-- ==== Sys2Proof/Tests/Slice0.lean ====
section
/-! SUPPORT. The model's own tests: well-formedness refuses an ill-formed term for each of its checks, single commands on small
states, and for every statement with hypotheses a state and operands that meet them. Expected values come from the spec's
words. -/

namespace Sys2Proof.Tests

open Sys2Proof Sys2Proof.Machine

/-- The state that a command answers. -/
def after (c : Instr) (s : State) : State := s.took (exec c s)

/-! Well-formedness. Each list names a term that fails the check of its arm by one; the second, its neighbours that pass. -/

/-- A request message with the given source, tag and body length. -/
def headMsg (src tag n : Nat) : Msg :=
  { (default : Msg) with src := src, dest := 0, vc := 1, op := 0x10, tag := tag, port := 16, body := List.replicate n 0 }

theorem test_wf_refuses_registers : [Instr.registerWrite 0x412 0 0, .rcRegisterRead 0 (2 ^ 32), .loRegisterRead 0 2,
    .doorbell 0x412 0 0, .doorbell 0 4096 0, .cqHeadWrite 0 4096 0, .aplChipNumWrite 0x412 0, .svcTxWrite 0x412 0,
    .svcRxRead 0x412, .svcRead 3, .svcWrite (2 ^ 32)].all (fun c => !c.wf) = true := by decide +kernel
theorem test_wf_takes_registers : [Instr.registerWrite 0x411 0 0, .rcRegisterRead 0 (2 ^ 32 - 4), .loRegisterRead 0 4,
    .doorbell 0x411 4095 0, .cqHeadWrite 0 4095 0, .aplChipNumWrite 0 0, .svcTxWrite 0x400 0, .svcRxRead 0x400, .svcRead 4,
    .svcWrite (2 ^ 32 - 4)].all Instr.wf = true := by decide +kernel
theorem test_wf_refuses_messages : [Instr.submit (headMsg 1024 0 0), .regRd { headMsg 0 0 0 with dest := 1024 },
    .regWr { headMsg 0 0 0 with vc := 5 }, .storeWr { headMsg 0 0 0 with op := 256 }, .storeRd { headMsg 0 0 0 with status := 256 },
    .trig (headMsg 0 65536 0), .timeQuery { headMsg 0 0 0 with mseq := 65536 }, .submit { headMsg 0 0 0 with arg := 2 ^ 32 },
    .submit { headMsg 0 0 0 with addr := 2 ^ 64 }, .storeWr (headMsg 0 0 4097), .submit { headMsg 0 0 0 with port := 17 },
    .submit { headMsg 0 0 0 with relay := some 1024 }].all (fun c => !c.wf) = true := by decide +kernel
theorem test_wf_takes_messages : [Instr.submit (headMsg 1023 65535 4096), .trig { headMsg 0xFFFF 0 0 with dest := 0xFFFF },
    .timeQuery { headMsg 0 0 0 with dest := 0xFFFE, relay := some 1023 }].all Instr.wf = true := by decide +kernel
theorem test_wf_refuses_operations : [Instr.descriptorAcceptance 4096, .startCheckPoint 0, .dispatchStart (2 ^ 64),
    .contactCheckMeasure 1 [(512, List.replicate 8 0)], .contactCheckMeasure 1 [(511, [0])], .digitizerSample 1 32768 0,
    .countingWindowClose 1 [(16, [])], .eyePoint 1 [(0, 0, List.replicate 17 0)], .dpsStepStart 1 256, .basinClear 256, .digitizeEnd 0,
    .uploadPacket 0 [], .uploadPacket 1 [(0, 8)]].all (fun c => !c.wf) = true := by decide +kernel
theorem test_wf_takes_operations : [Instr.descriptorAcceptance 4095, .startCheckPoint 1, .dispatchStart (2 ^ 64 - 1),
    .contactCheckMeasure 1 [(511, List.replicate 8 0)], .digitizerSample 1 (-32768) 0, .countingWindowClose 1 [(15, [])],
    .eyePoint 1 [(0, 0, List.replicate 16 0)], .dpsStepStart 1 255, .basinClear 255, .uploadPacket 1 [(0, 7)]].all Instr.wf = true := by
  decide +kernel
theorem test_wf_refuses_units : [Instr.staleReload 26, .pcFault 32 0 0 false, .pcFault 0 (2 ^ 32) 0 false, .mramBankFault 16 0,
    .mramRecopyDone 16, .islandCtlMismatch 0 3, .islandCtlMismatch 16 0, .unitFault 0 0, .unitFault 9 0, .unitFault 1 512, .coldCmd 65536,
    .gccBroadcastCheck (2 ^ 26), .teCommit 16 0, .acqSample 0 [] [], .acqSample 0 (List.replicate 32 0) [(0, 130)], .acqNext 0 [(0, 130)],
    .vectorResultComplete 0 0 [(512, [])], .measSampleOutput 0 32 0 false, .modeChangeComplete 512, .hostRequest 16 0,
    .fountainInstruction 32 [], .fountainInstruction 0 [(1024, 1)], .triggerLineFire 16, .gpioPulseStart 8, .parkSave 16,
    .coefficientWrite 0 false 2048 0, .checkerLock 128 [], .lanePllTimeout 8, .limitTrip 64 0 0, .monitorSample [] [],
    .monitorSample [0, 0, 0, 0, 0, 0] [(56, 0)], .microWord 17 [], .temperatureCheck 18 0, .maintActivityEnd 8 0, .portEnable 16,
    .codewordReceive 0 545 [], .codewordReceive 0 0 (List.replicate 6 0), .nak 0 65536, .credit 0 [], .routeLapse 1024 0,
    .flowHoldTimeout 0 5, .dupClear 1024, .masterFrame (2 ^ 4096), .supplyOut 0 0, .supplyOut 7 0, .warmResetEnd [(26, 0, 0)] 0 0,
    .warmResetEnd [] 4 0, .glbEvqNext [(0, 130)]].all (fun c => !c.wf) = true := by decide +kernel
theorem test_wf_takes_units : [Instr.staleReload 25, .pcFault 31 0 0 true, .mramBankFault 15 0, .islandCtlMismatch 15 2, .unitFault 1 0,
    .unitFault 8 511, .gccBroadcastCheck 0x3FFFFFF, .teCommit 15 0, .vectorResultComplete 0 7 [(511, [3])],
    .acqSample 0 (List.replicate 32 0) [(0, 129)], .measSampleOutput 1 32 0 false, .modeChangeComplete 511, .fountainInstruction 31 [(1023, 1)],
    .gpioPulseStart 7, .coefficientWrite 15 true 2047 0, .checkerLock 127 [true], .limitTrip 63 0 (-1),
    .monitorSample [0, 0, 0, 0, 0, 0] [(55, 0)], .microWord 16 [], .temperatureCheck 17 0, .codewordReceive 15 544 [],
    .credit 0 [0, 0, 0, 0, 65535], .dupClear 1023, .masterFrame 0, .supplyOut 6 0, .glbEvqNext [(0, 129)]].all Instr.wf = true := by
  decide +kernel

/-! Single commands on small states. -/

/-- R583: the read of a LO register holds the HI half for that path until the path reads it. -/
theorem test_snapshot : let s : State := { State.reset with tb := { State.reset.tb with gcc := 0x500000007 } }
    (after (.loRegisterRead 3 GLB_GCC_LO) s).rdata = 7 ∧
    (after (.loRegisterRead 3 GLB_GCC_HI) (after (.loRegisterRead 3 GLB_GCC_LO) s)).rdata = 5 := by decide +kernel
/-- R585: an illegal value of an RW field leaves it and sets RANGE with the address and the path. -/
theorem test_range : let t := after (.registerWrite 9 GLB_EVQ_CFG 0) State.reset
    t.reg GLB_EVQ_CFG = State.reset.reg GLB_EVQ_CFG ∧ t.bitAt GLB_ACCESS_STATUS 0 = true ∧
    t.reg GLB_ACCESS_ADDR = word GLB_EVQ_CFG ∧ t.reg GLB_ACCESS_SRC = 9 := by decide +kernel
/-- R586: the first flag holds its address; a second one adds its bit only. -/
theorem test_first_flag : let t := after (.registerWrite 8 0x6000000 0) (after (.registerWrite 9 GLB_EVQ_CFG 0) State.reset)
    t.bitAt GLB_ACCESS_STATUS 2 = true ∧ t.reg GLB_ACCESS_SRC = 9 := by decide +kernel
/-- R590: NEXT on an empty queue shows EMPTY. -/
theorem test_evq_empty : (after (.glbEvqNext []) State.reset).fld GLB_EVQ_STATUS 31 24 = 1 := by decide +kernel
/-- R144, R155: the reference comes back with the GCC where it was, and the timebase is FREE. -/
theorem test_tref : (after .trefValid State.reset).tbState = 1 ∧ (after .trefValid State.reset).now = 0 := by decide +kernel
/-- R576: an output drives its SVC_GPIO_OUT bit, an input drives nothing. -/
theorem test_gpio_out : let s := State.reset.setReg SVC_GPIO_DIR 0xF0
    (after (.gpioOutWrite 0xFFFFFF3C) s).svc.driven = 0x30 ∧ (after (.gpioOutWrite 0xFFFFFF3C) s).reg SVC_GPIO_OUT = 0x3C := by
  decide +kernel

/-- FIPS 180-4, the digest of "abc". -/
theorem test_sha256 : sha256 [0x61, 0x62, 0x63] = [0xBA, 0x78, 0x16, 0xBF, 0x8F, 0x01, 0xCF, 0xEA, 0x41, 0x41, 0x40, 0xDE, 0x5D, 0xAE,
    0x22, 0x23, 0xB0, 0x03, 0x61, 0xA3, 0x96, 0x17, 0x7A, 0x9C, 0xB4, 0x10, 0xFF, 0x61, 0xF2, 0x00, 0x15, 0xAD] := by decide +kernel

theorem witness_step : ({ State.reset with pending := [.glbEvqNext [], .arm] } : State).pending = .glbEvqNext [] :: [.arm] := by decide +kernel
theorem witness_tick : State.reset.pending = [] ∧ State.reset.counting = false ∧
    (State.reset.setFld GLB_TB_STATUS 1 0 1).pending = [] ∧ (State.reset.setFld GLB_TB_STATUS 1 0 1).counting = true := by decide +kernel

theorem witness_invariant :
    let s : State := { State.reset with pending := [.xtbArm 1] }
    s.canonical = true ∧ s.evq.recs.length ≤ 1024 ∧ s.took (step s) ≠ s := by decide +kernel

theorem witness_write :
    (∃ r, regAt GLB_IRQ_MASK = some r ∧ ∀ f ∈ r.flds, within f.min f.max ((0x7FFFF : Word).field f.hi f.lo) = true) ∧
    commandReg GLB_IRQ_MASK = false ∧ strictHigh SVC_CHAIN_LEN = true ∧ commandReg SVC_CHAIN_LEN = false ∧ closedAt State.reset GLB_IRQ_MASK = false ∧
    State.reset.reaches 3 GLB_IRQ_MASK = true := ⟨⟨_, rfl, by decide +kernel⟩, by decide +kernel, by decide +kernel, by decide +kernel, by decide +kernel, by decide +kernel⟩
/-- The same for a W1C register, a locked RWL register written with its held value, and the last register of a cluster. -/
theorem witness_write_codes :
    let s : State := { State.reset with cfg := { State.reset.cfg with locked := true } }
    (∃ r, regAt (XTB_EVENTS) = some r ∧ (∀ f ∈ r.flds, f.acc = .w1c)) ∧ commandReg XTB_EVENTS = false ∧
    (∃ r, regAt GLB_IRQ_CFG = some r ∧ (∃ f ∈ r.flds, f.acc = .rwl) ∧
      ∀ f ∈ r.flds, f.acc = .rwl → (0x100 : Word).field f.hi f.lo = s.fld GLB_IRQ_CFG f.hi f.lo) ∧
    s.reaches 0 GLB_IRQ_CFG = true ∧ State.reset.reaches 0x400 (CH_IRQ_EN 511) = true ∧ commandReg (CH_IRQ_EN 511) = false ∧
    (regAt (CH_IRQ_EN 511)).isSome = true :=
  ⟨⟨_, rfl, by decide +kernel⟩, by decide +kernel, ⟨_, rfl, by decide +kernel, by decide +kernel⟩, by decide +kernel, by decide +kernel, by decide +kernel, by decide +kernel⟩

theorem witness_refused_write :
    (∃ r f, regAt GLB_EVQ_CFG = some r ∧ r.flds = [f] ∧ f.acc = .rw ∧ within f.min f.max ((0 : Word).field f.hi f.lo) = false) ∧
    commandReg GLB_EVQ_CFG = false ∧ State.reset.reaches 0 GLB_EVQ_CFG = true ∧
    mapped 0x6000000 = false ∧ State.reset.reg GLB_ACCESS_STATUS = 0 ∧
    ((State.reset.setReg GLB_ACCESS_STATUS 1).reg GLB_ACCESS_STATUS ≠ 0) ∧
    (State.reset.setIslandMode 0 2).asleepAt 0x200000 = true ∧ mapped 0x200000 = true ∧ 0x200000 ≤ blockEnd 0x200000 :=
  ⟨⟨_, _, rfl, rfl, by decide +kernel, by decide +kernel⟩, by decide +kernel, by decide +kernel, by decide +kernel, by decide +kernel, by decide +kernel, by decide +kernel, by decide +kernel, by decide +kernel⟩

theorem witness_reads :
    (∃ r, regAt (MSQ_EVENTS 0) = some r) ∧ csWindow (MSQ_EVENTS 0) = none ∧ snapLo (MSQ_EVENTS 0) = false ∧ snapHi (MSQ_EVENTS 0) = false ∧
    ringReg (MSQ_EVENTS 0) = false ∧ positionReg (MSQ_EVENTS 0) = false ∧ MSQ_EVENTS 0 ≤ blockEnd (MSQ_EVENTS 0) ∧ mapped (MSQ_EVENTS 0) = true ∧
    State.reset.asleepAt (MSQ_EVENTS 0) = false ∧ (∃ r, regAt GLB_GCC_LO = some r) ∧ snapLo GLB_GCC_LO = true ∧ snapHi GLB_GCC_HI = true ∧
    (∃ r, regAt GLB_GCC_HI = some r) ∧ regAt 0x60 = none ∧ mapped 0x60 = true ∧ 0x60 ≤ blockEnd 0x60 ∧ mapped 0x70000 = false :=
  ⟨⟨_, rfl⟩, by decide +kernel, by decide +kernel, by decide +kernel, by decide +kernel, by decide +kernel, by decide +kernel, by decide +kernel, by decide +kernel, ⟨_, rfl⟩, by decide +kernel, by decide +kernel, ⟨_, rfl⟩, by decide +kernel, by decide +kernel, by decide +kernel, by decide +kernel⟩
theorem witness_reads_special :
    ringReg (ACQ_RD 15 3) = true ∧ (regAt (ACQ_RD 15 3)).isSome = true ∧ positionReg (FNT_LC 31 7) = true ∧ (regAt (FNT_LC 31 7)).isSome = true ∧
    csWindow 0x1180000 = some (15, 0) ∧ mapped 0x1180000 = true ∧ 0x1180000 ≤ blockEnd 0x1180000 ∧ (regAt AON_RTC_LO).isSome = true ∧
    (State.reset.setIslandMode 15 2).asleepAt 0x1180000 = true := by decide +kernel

* * *

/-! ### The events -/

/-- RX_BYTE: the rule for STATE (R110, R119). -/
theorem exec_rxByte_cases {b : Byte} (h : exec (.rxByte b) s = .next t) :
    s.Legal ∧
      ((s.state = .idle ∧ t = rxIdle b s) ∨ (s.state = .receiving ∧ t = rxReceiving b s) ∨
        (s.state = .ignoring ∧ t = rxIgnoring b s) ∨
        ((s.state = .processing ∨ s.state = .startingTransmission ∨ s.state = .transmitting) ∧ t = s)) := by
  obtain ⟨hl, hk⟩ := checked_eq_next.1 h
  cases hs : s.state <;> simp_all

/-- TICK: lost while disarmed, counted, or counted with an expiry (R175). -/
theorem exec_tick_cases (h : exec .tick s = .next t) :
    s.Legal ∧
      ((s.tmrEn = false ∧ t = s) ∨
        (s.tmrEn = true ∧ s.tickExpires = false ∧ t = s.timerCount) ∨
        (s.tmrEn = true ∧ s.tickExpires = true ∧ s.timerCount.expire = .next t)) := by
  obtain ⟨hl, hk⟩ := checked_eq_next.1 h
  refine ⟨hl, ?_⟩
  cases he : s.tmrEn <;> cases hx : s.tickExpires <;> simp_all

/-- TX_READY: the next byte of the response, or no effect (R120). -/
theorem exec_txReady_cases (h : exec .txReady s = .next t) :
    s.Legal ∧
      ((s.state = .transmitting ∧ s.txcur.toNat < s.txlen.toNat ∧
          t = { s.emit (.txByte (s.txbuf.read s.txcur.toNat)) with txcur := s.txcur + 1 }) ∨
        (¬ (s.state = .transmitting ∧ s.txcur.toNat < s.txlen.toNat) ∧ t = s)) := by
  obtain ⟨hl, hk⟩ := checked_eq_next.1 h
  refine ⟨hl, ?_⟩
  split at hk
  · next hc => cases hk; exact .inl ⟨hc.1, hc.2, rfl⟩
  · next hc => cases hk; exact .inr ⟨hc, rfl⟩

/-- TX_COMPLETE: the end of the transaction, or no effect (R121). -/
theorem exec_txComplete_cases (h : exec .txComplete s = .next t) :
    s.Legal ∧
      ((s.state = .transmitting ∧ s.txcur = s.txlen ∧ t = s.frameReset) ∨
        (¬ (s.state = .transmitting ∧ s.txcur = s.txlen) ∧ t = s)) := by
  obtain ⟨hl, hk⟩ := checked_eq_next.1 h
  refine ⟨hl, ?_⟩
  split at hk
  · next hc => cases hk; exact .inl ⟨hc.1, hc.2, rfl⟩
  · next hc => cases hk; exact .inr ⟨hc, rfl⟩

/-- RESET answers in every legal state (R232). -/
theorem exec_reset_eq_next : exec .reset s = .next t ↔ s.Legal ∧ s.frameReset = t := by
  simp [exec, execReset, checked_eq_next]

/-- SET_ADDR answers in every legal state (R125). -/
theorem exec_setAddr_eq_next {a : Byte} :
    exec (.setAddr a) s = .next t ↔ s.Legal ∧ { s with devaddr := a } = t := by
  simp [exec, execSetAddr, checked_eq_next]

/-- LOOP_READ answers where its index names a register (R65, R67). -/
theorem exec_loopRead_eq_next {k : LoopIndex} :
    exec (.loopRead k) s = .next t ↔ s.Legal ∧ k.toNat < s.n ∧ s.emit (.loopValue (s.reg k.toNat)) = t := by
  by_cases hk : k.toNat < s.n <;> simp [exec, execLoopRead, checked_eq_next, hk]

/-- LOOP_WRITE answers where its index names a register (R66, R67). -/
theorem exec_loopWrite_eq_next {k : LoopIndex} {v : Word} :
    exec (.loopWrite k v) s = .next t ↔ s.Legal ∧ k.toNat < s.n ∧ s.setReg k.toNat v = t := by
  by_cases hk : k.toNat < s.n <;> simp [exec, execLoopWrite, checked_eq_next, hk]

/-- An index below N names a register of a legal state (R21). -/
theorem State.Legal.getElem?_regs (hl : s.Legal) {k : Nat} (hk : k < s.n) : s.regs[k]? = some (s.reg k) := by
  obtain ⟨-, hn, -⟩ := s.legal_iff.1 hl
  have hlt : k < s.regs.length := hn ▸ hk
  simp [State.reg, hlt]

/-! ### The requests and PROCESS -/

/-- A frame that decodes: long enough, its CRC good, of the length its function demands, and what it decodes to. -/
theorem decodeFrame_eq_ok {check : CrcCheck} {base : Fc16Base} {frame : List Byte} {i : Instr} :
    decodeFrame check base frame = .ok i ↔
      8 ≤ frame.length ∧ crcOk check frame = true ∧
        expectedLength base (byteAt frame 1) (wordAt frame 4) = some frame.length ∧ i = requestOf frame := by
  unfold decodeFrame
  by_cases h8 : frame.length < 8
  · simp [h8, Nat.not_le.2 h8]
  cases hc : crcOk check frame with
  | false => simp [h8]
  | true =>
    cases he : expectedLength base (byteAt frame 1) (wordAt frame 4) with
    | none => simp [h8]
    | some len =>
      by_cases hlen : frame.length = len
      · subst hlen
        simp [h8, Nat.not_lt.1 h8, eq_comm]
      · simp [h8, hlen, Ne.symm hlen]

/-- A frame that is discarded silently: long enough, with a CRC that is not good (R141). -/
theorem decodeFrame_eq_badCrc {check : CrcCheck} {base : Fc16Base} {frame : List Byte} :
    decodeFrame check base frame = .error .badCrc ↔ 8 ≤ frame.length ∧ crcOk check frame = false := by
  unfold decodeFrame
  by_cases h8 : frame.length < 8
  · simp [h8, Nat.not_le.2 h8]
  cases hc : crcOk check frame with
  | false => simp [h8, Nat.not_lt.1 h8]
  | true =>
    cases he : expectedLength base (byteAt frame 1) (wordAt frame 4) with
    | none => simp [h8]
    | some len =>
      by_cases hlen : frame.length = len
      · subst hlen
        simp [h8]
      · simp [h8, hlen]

- _Directions_: Copy out only the lines of the records above from the one with "-- ==== Sys2Proof/Tests/Slice0.lean" through the one with "namespace Sys2Proof.Tests", exactly as they stand, both included.

- _Task result_:
-- ==== Sys2Proof/Tests/Slice0.lean ====
section
/-! SUPPORT. The model's own tests: well-formedness refuses an ill-formed term for each of its checks, single commands on small
states, and for every statement with hypotheses a state and operands that meet them. Expected values come from the spec's
words. -/

namespace Sys2Proof.Tests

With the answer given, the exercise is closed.